**What to work on:** Using the records that appear below, write out exactly the lines from the one with "def pairReaction (ac" through the one with "ArmResult × ArmSep", keeping both end lines.

┌────────

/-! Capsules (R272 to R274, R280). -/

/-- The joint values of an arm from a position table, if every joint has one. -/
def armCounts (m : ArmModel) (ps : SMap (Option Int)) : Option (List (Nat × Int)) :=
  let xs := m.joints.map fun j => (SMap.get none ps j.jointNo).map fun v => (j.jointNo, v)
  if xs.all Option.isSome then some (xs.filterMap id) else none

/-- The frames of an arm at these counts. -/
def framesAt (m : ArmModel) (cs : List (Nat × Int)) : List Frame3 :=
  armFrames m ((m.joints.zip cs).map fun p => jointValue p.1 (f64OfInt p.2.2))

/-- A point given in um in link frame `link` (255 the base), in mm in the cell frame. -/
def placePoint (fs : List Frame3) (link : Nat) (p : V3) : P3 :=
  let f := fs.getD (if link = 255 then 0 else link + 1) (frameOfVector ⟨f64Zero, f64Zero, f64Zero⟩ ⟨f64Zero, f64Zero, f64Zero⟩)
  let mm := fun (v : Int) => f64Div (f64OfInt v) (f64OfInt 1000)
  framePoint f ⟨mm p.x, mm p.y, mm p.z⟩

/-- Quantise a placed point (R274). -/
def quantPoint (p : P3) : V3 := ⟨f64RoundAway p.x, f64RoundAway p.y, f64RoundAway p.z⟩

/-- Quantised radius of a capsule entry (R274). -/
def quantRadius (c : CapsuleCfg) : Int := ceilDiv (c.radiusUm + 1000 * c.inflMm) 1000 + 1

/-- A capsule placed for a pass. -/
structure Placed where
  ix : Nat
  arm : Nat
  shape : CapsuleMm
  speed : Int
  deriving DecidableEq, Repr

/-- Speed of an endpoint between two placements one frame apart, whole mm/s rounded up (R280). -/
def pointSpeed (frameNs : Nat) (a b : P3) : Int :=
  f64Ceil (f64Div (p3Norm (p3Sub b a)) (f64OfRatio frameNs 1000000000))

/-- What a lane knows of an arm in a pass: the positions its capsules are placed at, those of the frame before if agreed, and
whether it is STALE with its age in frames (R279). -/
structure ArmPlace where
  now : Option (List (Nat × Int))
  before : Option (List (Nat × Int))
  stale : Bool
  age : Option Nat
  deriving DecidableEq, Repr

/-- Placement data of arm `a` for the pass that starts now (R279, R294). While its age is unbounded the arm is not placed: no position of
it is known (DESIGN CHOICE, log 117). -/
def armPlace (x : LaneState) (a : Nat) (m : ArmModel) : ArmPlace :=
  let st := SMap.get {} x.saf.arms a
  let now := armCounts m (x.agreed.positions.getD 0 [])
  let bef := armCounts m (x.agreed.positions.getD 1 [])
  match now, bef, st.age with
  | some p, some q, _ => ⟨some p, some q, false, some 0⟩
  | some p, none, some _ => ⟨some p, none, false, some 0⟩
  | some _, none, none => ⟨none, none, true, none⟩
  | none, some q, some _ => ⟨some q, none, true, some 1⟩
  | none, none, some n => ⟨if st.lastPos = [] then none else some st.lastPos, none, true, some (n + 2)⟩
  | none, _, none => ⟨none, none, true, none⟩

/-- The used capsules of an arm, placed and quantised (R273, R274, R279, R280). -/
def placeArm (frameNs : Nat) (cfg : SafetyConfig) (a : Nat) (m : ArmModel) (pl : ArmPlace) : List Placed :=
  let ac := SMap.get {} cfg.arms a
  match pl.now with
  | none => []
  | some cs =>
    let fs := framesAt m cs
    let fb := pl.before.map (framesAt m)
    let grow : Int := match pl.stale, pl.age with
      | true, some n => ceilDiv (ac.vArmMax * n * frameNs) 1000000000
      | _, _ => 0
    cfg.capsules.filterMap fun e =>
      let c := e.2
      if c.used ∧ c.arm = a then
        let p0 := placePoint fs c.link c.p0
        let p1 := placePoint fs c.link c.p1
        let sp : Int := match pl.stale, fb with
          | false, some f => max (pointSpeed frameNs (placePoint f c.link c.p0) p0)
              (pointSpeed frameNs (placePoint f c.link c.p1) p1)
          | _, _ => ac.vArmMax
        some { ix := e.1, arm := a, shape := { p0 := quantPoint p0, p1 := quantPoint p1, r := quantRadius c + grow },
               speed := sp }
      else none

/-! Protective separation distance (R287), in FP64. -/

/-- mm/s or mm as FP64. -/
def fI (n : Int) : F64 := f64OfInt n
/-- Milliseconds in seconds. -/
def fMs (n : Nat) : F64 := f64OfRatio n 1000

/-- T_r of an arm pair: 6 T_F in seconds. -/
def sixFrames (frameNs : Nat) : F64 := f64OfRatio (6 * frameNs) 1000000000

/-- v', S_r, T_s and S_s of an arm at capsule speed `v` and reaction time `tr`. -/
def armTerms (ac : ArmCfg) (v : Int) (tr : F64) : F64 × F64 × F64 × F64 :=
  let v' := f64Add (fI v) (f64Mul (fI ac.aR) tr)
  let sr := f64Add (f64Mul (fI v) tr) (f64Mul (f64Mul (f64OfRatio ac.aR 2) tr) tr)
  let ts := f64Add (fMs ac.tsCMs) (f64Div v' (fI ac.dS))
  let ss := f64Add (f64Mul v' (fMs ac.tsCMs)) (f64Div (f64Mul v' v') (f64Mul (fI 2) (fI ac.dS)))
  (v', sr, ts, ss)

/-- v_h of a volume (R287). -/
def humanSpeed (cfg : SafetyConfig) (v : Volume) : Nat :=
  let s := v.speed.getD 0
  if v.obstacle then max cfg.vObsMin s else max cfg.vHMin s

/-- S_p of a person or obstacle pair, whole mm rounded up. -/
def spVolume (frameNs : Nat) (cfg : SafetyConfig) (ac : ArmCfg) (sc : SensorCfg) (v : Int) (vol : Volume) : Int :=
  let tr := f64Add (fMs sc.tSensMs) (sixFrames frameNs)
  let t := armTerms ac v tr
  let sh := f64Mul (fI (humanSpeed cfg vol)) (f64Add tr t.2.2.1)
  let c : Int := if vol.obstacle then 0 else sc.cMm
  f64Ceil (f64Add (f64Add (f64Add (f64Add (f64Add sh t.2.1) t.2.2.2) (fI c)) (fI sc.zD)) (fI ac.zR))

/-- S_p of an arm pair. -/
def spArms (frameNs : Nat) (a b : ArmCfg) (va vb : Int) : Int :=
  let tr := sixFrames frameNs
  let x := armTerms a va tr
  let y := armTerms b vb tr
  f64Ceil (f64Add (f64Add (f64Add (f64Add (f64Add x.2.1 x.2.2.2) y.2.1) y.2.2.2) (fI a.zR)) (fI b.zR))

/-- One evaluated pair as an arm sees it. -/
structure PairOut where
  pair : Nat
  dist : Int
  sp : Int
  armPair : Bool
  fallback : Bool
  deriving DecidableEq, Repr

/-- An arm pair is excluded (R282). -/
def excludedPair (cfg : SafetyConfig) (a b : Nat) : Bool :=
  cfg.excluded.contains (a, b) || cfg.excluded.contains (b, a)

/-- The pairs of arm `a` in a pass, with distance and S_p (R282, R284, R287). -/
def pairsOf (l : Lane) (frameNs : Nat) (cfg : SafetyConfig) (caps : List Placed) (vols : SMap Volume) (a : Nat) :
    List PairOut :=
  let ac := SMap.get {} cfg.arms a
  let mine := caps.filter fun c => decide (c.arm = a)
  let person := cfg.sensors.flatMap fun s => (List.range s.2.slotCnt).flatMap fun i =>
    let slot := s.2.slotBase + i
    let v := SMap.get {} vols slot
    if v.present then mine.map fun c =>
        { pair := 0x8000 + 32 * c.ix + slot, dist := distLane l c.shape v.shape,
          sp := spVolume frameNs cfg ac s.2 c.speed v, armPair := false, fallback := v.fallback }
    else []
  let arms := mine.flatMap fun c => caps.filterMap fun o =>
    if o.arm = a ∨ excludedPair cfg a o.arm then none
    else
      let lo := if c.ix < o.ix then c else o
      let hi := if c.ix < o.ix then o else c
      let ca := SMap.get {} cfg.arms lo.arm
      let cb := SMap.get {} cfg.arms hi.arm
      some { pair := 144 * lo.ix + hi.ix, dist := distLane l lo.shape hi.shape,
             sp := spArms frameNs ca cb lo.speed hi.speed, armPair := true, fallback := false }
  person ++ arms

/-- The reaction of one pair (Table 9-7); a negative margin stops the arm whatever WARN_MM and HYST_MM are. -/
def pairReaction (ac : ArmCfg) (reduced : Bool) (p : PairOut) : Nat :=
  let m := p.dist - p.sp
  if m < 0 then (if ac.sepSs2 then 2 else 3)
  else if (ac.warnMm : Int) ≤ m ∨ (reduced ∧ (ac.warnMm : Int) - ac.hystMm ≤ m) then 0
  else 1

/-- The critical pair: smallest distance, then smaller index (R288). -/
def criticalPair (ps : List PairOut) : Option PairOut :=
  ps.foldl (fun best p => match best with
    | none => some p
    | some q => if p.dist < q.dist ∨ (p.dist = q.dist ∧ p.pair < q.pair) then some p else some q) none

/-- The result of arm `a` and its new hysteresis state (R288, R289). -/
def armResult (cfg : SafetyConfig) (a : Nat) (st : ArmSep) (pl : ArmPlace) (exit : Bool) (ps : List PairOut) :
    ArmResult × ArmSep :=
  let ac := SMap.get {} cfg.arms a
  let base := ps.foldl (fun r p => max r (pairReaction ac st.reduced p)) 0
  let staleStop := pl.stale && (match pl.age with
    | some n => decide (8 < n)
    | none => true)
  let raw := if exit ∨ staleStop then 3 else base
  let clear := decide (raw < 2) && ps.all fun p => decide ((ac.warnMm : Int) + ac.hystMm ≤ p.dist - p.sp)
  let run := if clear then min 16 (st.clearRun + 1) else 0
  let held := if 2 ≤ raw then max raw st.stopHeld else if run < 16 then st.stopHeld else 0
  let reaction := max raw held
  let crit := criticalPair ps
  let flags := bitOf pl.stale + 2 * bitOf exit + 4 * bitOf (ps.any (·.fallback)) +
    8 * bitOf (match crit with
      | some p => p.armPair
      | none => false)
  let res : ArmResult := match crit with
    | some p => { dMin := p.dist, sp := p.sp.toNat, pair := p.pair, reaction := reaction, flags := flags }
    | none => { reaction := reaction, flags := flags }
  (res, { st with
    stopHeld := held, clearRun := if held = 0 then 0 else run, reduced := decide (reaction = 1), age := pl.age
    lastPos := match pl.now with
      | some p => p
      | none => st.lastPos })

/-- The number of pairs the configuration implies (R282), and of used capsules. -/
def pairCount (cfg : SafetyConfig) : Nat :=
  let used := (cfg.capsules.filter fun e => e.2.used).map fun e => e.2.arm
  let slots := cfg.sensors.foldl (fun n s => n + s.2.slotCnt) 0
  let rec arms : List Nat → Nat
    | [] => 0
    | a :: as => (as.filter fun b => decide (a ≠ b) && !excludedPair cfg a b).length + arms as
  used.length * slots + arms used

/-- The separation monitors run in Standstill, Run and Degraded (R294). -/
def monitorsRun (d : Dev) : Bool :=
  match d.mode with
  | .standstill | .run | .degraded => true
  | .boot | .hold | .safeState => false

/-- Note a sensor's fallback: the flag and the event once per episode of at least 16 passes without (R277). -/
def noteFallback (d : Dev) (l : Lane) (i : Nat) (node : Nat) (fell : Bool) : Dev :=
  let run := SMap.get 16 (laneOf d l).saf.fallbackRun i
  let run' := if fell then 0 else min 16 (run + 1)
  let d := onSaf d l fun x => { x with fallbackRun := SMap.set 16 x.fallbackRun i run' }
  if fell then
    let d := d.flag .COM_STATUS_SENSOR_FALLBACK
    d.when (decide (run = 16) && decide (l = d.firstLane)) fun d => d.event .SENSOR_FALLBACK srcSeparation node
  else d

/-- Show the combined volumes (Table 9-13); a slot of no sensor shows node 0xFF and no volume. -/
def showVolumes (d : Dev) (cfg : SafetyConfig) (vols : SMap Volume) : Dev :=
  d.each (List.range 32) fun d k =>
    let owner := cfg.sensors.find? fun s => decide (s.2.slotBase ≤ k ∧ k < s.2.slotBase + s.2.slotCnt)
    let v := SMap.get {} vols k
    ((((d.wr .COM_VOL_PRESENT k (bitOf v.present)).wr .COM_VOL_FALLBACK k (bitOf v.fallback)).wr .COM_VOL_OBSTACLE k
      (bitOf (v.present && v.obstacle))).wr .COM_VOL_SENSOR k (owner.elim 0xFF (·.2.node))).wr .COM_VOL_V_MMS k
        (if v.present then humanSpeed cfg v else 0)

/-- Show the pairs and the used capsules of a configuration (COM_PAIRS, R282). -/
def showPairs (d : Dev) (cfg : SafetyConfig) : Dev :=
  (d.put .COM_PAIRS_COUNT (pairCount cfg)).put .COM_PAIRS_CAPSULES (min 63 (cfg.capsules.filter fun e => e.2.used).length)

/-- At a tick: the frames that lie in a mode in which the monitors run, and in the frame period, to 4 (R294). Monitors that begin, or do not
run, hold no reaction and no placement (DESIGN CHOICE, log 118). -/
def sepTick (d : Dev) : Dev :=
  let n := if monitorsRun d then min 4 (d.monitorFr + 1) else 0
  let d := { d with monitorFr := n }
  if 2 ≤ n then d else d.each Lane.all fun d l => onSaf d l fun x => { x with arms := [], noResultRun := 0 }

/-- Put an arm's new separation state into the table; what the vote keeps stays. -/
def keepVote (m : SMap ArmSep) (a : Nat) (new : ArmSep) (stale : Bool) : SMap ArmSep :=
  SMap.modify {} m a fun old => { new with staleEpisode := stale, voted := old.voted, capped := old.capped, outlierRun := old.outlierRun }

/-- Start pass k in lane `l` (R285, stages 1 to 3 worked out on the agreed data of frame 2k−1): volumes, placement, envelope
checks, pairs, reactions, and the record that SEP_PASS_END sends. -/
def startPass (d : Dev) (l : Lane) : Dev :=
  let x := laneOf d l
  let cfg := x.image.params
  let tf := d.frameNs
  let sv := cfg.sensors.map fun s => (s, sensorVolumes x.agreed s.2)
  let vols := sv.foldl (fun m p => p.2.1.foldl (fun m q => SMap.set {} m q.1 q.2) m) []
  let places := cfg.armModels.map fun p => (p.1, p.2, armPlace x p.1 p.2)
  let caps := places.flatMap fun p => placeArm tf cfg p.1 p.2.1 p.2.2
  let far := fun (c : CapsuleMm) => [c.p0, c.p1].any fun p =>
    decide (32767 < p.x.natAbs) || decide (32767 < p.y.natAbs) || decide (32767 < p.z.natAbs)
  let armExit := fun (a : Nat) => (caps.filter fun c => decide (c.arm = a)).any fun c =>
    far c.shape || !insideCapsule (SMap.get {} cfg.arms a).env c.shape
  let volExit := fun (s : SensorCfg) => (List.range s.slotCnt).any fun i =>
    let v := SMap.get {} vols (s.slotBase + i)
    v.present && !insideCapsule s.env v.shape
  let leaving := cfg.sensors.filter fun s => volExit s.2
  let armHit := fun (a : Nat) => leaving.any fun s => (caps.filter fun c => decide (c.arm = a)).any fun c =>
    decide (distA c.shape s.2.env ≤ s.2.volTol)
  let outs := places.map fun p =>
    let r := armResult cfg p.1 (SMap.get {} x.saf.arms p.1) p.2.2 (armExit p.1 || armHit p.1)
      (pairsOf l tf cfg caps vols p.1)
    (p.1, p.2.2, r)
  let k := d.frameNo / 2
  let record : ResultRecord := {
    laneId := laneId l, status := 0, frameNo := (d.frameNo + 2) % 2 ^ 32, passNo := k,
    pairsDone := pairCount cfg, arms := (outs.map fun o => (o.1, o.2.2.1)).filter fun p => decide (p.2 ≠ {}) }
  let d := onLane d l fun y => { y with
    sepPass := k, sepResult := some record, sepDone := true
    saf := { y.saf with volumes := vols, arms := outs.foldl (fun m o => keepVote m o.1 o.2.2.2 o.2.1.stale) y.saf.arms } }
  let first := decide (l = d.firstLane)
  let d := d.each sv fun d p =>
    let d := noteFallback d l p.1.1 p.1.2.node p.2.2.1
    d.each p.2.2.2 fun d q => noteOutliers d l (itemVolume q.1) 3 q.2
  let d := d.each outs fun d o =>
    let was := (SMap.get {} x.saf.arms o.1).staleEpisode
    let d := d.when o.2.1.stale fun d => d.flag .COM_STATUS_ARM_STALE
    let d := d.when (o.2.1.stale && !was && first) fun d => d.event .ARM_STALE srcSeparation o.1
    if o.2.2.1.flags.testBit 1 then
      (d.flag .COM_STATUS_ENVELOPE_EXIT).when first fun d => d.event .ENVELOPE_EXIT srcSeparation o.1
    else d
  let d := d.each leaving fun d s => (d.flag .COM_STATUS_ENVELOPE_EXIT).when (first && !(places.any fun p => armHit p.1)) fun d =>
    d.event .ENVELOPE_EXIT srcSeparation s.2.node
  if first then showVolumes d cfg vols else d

└────────

**Solution to this exercise:**
def pairReaction (ac : ArmCfg) (reduced : Bool) (p : PairOut) : Nat :=
  let m := p.dist - p.sp
  if m < 0 then (if ac.sepSs2 then 2 else 3)
  else if (ac.warnMm : Int) ≤ m ∨ (reduced ∧ (ac.warnMm : Int) - ac.hystMm ≤ m) then 0
  else 1

/-- The critical pair: smallest distance, then smaller index (R288). -/
def criticalPair (ps : List PairOut) : Option PairOut :=
  ps.foldl (fun best p => match best with
    | none => some p
    | some q => if p.dist < q.dist ∨ (p.dist = q.dist ∧ p.pair < q.pair) then some p else some q) none

/-- The result of arm `a` and its new hysteresis state (R288, R289). -/
def armResult (cfg : SafetyConfig) (a : Nat) (st : ArmSep) (pl : ArmPlace) (exit : Bool) (ps : List PairOut) :
    ArmResult × ArmSep :=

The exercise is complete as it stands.